We’ve
decided to exchange our one-bedroom for a relatively nearby two-bedroom with a
little more wiggle room. It’s something we’ve been considering for a long time
but finally it’s time. More room and a change of scenery will be good for us.
So we’ve given notice and plan to move around the Fourth of July. We’re still
working out the exact timeline for cleaning the carpets and painting and
actually moving the furniture and household goods. And then there’s
transferring the utilities and forwarding the mail and saying goodbye to our
first place together and finding a new route home.
I
hate moving. I’ve done a lot of it as an adult and I’ve always hated it. This
time, the actual packing up and moving is not what concerns me—I know our
friends will be glad to help. It’s leaving our first home together and the
place where we knew Toby—where he lived with us. It’s the memories these walls
harbor, that are palpable to me when I look around and will be less so when I
no longer come here. The memories and the emotions are both sweet and painful
and the whole thing seems incredibly intense right now.
So
I am being gentle with myself, planning and preparing on paper for now and
leaving the surface of things intact until the week before. My heart is already
in tatters—I can’t bear to live with everything torn up yet. The week before,
yes, but not for a whole month.
Toby
would be six months old now. It feels so unreal. Sometimes I wake up in the
morning and feel the awful reality wash over me again as if for the first time.

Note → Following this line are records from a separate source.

-- ==== Sys2Proof/Machine/ControlFlow.lean ====
section
/-! DEFINITION. Control flow (spec/40_control_flow.md R58 to R67). Each meaning starts from the state after the fetch, in
which PC holds `a + 2` (R49). -/

namespace Sys2Proof.Machine

/-- SYS nnn (R58). The word `w` it reports is 0x0nnn. -/
def execSys (nnn : Addr12) (s : State) : Host.Outcome State Fault Refusal :=
  match s.cfg.sysPolicy with
  | .fault => raise (.unknownInstruction (zext16 nnn) s.fetchAddr) s
  | .nop => .next s

/-- RET (R59). -/
def execRet (s : State) : Host.Outcome State Fault Refusal :=
  match s.pop with
  | none => raise (.stackUnderflow s.fetchAddr) s
  | some (target, t) => .next (t.setPC target)

/-- JP nnn (R60). -/
def execJp (nnn : Addr12) (s : State) : Host.Outcome State Fault Refusal :=
  .next (s.setPC (zext16 nnn))

/-- CALL nnn (R61): the return address is PC, which is `a + 2`. -/
def execCall (nnn : Addr12) (s : State) : Host.Outcome State Fault Refusal :=
  match s.push s.PC with
  | none => raise (.stackOverflow s.fetchAddr) s
  | some t => .next (t.setPC (zext16 nnn))

/-- SE Vx, kk (R62). -/
def execSeImm (x : RegIdx) (kk : Byte) (s : State) : Host.Outcome State Fault Refusal :=
  .next (s.skipIf (decide (s.reg x = kk)))

/-- SNE Vx, kk (R63). -/
def execSneImm (x : RegIdx) (kk : Byte) (s : State) : Host.Outcome State Fault Refusal :=
  .next (s.skipIf (decide (s.reg x ≠ kk)))

/-- SE Vx, Vy (R64). -/
def execSeReg (x y : RegIdx) (s : State) : Host.Outcome State Fault Refusal :=
  .next (s.skipIf (decide (s.reg x = s.reg y)))

/-- SNE Vx, Vy (R65). -/
def execSneReg (x y : RegIdx) (s : State) : Host.Outcome State Fault Refusal :=
  .next (s.skipIf (decide (s.reg x ≠ s.reg y)))

/-- JP V0, nnn (R67): always V0, and the sum is not masked. At most 0x10FE, so 16 bits hold it exactly. -/
def execJpV0 (nnn : Addr12) (s : State) : Host.Outcome State Fault Refusal :=
  .next (s.setPC (zext16 nnn + zextByte (s.reg 0)))

end Sys2Proof.Machine
end

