-- ==== Sys2Proof/Machine/Dispatch.lean ====
section
/-! DEFINITION. Execution (spec/30_encoding.md R49, `Execute`): one arm per instruction. The state given is the one after the
fetch, in which PC holds the instruction's address plus 2. -/

namespace Sys2Proof.Machine

def exec (i : Instr) (s : State) : Host.Outcome State Fault Refusal :=
  match i with
  | .sys nnn => Sys2Proof.Machine.execSys nnn s
  | .cls => Sys2Proof.Machine.execCls s
  | .ret => Sys2Proof.Machine.execRet s
  | .jp nnn => Sys2Proof.Machine.execJp nnn s
  | .call nnn => Sys2Proof.Machine.execCall nnn s
  | .seImm x kk => Sys2Proof.Machine.execSeImm x kk s
  | .sneImm x kk => Sys2Proof.Machine.execSneImm x kk s
  | .seReg x y => Sys2Proof.Machine.execSeReg x y s
  | .ldImm x kk => Sys2Proof.Machine.execLdImm x kk s
  | .addImm x kk => Sys2Proof.Machine.execAddImm x kk s
  | .ldReg x y => Sys2Proof.Machine.execLdReg x y s
  | .or x y => Sys2Proof.Machine.execOr x y s
  | .and x y => Sys2Proof.Machine.execAnd x y s
  | .xor x y => Sys2Proof.Machine.execXor x y s
  | .addReg x y => Sys2Proof.Machine.execAddReg x y s
  | .sub x y => Sys2Proof.Machine.execSub x y s
  | .shr x y => Sys2Proof.Machine.execShr x y s
  | .subn x y => Sys2Proof.Machine.execSubn x y s
  | .shl x y => Sys2Proof.Machine.execShl x y s
  | .sneReg x y => Sys2Proof.Machine.execSneReg x y s
  | .ldI nnn => Sys2Proof.Machine.execLdI nnn s
  | .jpV0 nnn => Sys2Proof.Machine.execJpV0 nnn s
  | .rnd x kk => Sys2Proof.Machine.execRnd x kk s
  | .drw x y n => Sys2Proof.Machine.execDrw x y n s
  | .skp x => Sys2Proof.Machine.execSkp x s
  | .sknp x => Sys2Proof.Machine.execSknp x s
  | .ldVxDt x => Sys2Proof.Machine.execLdVxDt x s
  | .ldVxK x => Sys2Proof.Machine.execLdVxK x s
  | .ldDtVx x => Sys2Proof.Machine.execLdDtVx x s
  | .ldStVx x => Sys2Proof.Machine.execLdStVx x s
  | .addI x => Sys2Proof.Machine.execAddI x s
  | .ldF x => Sys2Proof.Machine.execLdF x s
  | .ldB x => Sys2Proof.Machine.execLdB x s
  | .storeRegs x => Sys2Proof.Machine.execStoreRegs x s
  | .loadRegs x => Sys2Proof.Machine.execLoadRegs x s

end Sys2Proof.Machine
end

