/-- DRW in range: the blend of the covered pixels, and its collision in VF. -/
theorem exec_drw_of_inRange {x y : RegIdx} {n : Fin 16} {s : State}
    (h : n.val = 0 ∨ s.I.toNat + n.val - 1 ≤ 0xFFF) :
    ∃ b, FlipsExactly (s.DrwCovers x y n) (s.FB, false) b ∧
      exec (.drw x y n) s = .next ((s.setFB b.1).setV vf (flagByte b.2)) := by
  refine ⟨_, ?_, exec_of_completes ⟨_, _, State.spriteRows_eq_ok h, rfl, rfl⟩⟩
  have hblend := blendSprite_flipsExactly s.cfg.drawEdge s.FB (s.V[x].toNat % 64) (s.V[y].toNat % 32)
    (s.mem.readBytes s.I.toNat n.val) (by rw [Memory.readBytes_length]; omega)
  rw [Memory.readBytes_length] at hblend
  refine hblend.congr (spriteCovers_congr fun r hr => ?_)
  rw [← List.getElem_eq_getD (h := by simpa using hr), Memory.readBytes_getElem]

theorem State.setFB_changesOnly (s : State) (fb : Framebuffer) : ChangesOnly [.FB] s (s.setFB fb) := by
  intro p hp
  cases p
  case FB => simp at hp
  all_goals simp [StatePart.Same]

theorem flagByte_eq_one_iff (c : Bool) : flagByte c = 1 ↔ c = true := by
  cases c <;> decide

/-- Settles O35: in range the blend of `exec_drw_of_inRange`, whose covered pixels are the flipped ones, and else the error. -/
theorem drwDrawsTheSpriteAtI : Obligations.DrwDrawsTheSpriteAtI := by
  intro x y n s
  refine ⟨decodeWord_of_isWordOf rfl rfl, fun hr => ?_, fun hn hr => ?_⟩
  · obtain ⟨b, hb, hexec⟩ := exec_drw_of_inRange (x := x) (y := y) hr
    have ⟨hpix, _⟩ := hb
    refine ⟨_, hexec, hpix, ?_, ?_, fun k hk => (s.setFB b.1).setV_regsSameExcept vf _ k hk, ?_⟩
    · rw [State.setV_getElem_self]
      exact flagByte_eq_zero_or_one _
    · rw [State.setV_getElem_self, flagByte_eq_one_iff, hb.collision_iff]
      exact exists₂_congr fun py px => and_congr_left fun _ => (hpix py px).symm
    · exact ((s.setFB_changesOnly _).mono (by simp)).trans ((State.setV_changesOnly _ vf _).mono (by simp))
  · exact exec_of_raises ⟨fun h0 => hn (congrArg Fin.val h0), by omega, rfl⟩

/-! ### Drawing twice -/

theorem FlipsExactly.twice_restores {C : Fin 32 → Fin 64 → Prop} {a b c d : Framebuffer × Bool}
    (hab : FlipsExactly C a b) (hcd : FlipsExactly C c d) (hbc : c.1 = b.1) (y : Fin 32) (x : Fin 64) :
    d.1.pixel y x = a.1.pixel y x := by
  obtain ⟨hab, -⟩ := hab
  obtain ⟨hcd, -⟩ := hcd
  have hiff := (hcd y x).trans (hab y x).symm
  rw [hbc] at hiff
  revert hiff
  cases a.1.pixel y x <;> cases b.1.pixel y x <;> cases d.1.pixel y x <;> decide

/-- The covered pixels that are set after the flip are those that the flip set. -/
theorem FlipsExactly.covered_set_iff {C : Fin 32 → Fin 64 → Prop} {a b : Framebuffer × Bool} (h : FlipsExactly C a b)
    (y : Fin 32) (x : Fin 64) : C y x ∧ b.1.pixel y x = true ↔ a.1.pixel y x = false ∧ b.1.pixel y x = true := by
  obtain ⟨h, -⟩ := h
  rw [← h y x]
  cases a.1.pixel y x <;> cases b.1.pixel y x <;> decide

/-- Settles O36: the second draw covers the same pixels, VF at most apart, so it flips them back. -/
theorem drawingTwiceErases : Obligations.DrawingTwiceErases := by
  intro x y n s t u hr hst hx hy htu
  obtain ⟨b, hb, hexec⟩ := exec_drw_of_inRange (x := x) (y := y) hr
  cases hexec.symm.trans hst
  obtain ⟨d, hd, hexec'⟩ := exec_drw_of_inRange (x := x) (y := y) (s := (s.setFB b.1).setV vf (flagByte b.2)) hr
  cases hexec'.symm.trans htu
  have hsame : ((s.setFB b.1).setV vf (flagByte b.2)).DrwCovers x y n = s.DrwCovers x y n := by
    simp only [State.DrwCovers, hx, hy]; rfl
  rw [hsame] at hd
  refine ⟨hb.twice_restores hd rfl, ?_⟩
  rw [State.setV_getElem_self, flagByte_eq_one_iff, hd.collision_iff]
  exact exists₂_congr hb.covered_set_iff

/-! ### CLS -/

/-- Settles O33: CLS is one write of the framebuffer. -/
theorem clsClearsEveryPixel : Obligations.ClsClearsEveryPixel :=
  ⟨rfl, fun s => ⟨_, rfl, Framebuffer.pixel_clear, s.setFB_changesOnly _⟩⟩

end Sys2Proof.Machine
end

section
/-! SUPPORT. Index register and memory (spec/43_index_memory.md R85 to R92): what a write of I changes, the numbers that the index
instructions compute, what a register block leaves in memory and in V, and the statements assembled from them. -/
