/-! ### Trap codes (R361) -/

def codeInstrAddr : Nat := 0x001
def codeLineKind : Nat := 0x002
def codeLineParity : Nat := 0x003
def codeBranchTarget : Nat := 0x004
def codeIllegal : Nat := 0x005
def codePriv : Nat := 0x006
def codeRegRange : Nat := 0x007
def codeWidth : Nat := 0x008
def codeCounter : Nat := 0x009
def codeFmtValue : Nat := 0x00A
def codeFmtCombo : Nat := 0x00B
def codeStack : Nat := 0x101
def codeRepNest : Nat := 0x102
def codeKnit : Nat := 0x103
def codeXshufShape : Nat := 0x104
def codeXshufTimeout : Nat := 0x105
def codeTrapInstr : Nat := 0x106
def codeBrkInstr : Nat := 0x107
def codeBrkMatch : Nat := 0x108
def codeLogFull : Nat := 0x109
def codeSrNum : Nat := 0x10A
def codeAccToken : Nat := 0x201
def codeMmaDesc : Nat := 0x202
def codeBatchRange : Nat := 0x203
def codeTaGrant : Nat := 0x204
def codeTaDesc : Nat := 0x205
def codeTritCode : Nat := 0x206
def codeSampleDesc : Nat := 0x207
def codeTileStream : Nat := 0x208
def codeWsAccess : Nat := 0x209
def codeWsWrite : Nat := 0x20A
def codeWsBusy : Nat := 0x20B
def codeWsDesc : Nat := 0x20C
def codeCopyDesc : Nat := 0x20D
def codeMemAlign : Nat := 0x301
def codeLsRange : Nat := 0x302
def codePrivRange : Nat := 0x303
def codeCollGroup : Nat := 0x305
def codeCollRange : Nat := 0x306
def codeTlbArg : Nat := 0x307
def codeBarState : Nat := 0x401
def codeBarRegs : Nat := 0x402
def codeBarCount : Nat := 0x403
def codeQueueState : Nat := 0x404
def codeQueueOver : Nat := 0x405
def codeGbarFit : Nat := 0x406
def codeRosState : Nat := 0x407
def codeWorkDesc : Nat := 0x408
def codeWorkLimit : Nat := 0x409
def codeMemData : Nat := 0x601
def codeMatrixData : Nat := 0x602
def codeTaData : Nat := 0x603
def codeTritIllegal : Nat := 0x604
def codeSampler : Nat := 0x605
def codeRay : Nat := 0x606
def codeCopyData : Nat := 0x607
def codeOverfill : Nat := 0x608
def codeLoss : Nat := 0x609

/-- A precise trap with nothing beyond its code and PC. -/
def TrapInfo.plain (code : Nat) (pc : Dword) : TrapInfo :=
  { code := code, defer := false, pc := pc, addr := 0, lane := none, val := 0, evt := none, cpc := 0, mask := 0,
    aux0 := 0, aux1 := 0, merged := 0 }

/-- R361: ADDR and VAL of ILLEGAL_INSTR and PRIV_INSTR hold the instruction. -/
def TrapInfo.ofSlot (code : Nat) (pc : Dword) (w : Slot) : TrapInfo :=
  { TrapInfo.plain code pc with addr := w.extractLsb' 0 64, val := w.extractLsb' 64 32 }

/-! ### PCs (R25) -/

/-- R25: the low bits of a slot's PC. -/
def slotOffsets : List Nat := [0x04, 0x10, 0x1C, 0x28, 0x34]

/-- The slot of a PC, if its low bits are legal. -/
def slotOf (pc : Dword) : Option Nat := slotOffsets.findIdx? fun o => o == pc.toNat % 64

/-- R25: a legal PC within the virtual range. -/
def pcLegal (pc : Dword) : Bool := (slotOf pc).isSome && pc.toNat < 2 ^ 57

/-- R25: the sequential successor. -/
def successor (pc : Dword) : Dword := if pc.toNat % 64 = 0x34 then pc + 16 else pc + 12

def lineBase (pc : Dword) : Dword := pc &&& ~~~ 63

/-! ### Counters (R30 to R34) -/

/-- The count of counter n in quad q of a wave: its counted operations that have not retired there (R30). -/
def State.count (s : State) (wave n q : Nat) : Nat :=
  (s.ops.filter fun o => o.wave = wave && o.ctr = some n && o.quads.getLsbD q).length

/-- Quads of a wave in which an older operation of a counter stands. -/
def blockedAt (b : List (Nat × Nat × QuadMask)) (wave n : Nat) : QuadMask :=
  b.foldl (fun m e => if e.1 = wave && e.2.1 = n then m ||| e.2.2 else m) 0

/-- R30: operations retire in issue order, quad by quad; a complete one that no quad still counts is gone. -/
def retireFrom (b : List (Nat × Nat × QuadMask)) : List Op → List Op
  | [] => []
  | o :: r =>
    match o.ctr with
    | none => if o.done then retireFrom b r else o :: retireFrom b r
    | some n =>
      let left := if o.done then o.quads &&& blockedAt b o.wave n else o.quads
      if o.done && left = 0 then retireFrom b r
      else { o with quads := left } :: retireFrom ((o.wave, n, left) :: b) r

def State.retire (s : State) : State := { s with ops := retireFrom [] s.ops }

/-- The counter that CSEL names on the part's line (R31): 15 names none. -/
def lineCounter (p : Part) : Csel → Option Nat
  | .uncounted => none
  | .setA => some (match p.line with | some l => (l.bits.extractLsb' 22 4).toNat | none => 15)
  | .setB => some (match p.line with | some l => (l.bits.extractLsb' 26 4).toNat | none => 15)

/-! ### Queues of system software (R340, R366) -/

/-- Serial of trap and fault records (R340, R364): from 1, skipping 0. -/
def State.nextSerial (s : State) : State × Word :=
  let n := s.trans.serial
  ({ s with trans := { s.trans with serial := if n + 1 = 0 then 1 else n + 1 } }, n)

/-- A queue's base and log size where its table word is legal. -/
def queueOf (e : Nat) : Option (Nat × Nat) :=
  let lg := field e 7 4
  if field e 63 52 = 0 && field e 11 8 = 0 && paLocal (field e 51 12 * 4096) && 4 ≤ lg && lg ≤ 12 then
    some (field e 51 12 * 4096, lg)
  else none

/-- R366: the trap queue of a context with its IRQ bit; none when absent. -/
def State.trapQueue (s : State) (n : Nat) : Option (Nat × Nat × Bool) :=
  let a := s.tables.tqtab + 16 * n
  let e := s.natAt (.dev a) 8
  if nbit e 0 && field e 3 2 = 0 && s.natAt (.dev (a + 8)) 8 = 0 then
    (queueOf e).map fun q => (q.1, q.2, nbit e 1)
  else none

/-- R335: the fault queue of an ASID, as its entry in force gives it; none when absent, or when the entry is in error. -/
def State.faultQueue (s : State) (n : Nat) : Option (Nat × Nat) :=
  let e := match (s.asidEntry n).2 with | some e => e.2 | none => 1
  if field e 3 0 = 0 then queueOf e else none

/-- What becomes of a record: written or kept in a buffer; no room for it; or an uncorrectable error where it goes. -/
inductive Put where
  | done | full | bad
deriving DecidableEq, Repr

/-- A record of `size` bytes goes into a queue with a 64-byte header, and TAIL advances: a release at system scope of
everything the device wrote before (R340, R363), so that a reader which acquires it keeps no older line. Its writes are requests of class 0 of a cluster (R324). -/
def State.queuePut (s : State) (cluster base lg size : Nat) (rec : List Byte) : State × Put :=
  let t := s.natAt (.dev base) 4
  let h := s.natAt (.dev (base + 4)) 4
  let a := base + 64 + size * (t % 2 ^ lg)
  if s.badAt (.dev base) 8 then (s, .bad)
  else if (t + 2 ^ 32 - h) % 2 ^ 32 = 2 ^ lg then (s, .full)
  else if s.badAt (.dev a) size then (s, .bad)
  else
    let s := (s.ask cluster 0 true (.dev a) size).ask cluster 0 true (.dev base) 4
    let s := (s.writeAt (.dev a) rec).writeAt (.dev base) (leBytes 4 ((t + 1) % 2 ^ 32))
    (s.carry base (BitVec.allOnes 512, s.time), .done)

/-- R363 step 5: the interrupt of a context. -/
def State.interrupt (s : State) (n : Nat) : State :=
  match s.trapQueue n with
  | some (_, _, true) => s.send (.msix n)
  | _ => s

/-- R366, R367: a trap record is written to its queue, or waits in the cluster's buffer of 32. -/
def State.putTrap (s : State) (core n : Nat) (rec : List Byte) : State × Put :=
  let wait := fun (s : State) =>
    if (s.cluster (clusterOf core)).tbuf.length < 32 then
      (s.modCluster (clusterOf core) fun c => { c with tbuf := c.tbuf ++ [(n, rec)] }, .done)
    else (s, .full)
  match s.trapQueue n with
  | none => wait s
  | some (base, lg, irq) =>
    match s.queuePut (clusterOf core) base lg 128 rec with
    | (s, .done) => (if irq then s.send (.msix n) else s, .done)
    | (_, .full) => wait s
    | (s, .bad) => (s, .bad)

And I realize I’d had a few minutes or hours of oblivious respite from the
awareness of loss that is my constant companion.
So
I will continue to be brave, one moment at a time. I trust Him, even though I
don’t understand. Thank you for continuing to pray for us.
Oh,
and if you want to help us move, text me. (Praying counts too, but you don’t have
to text! Although it’s always nice to know that you’re thinking about us!)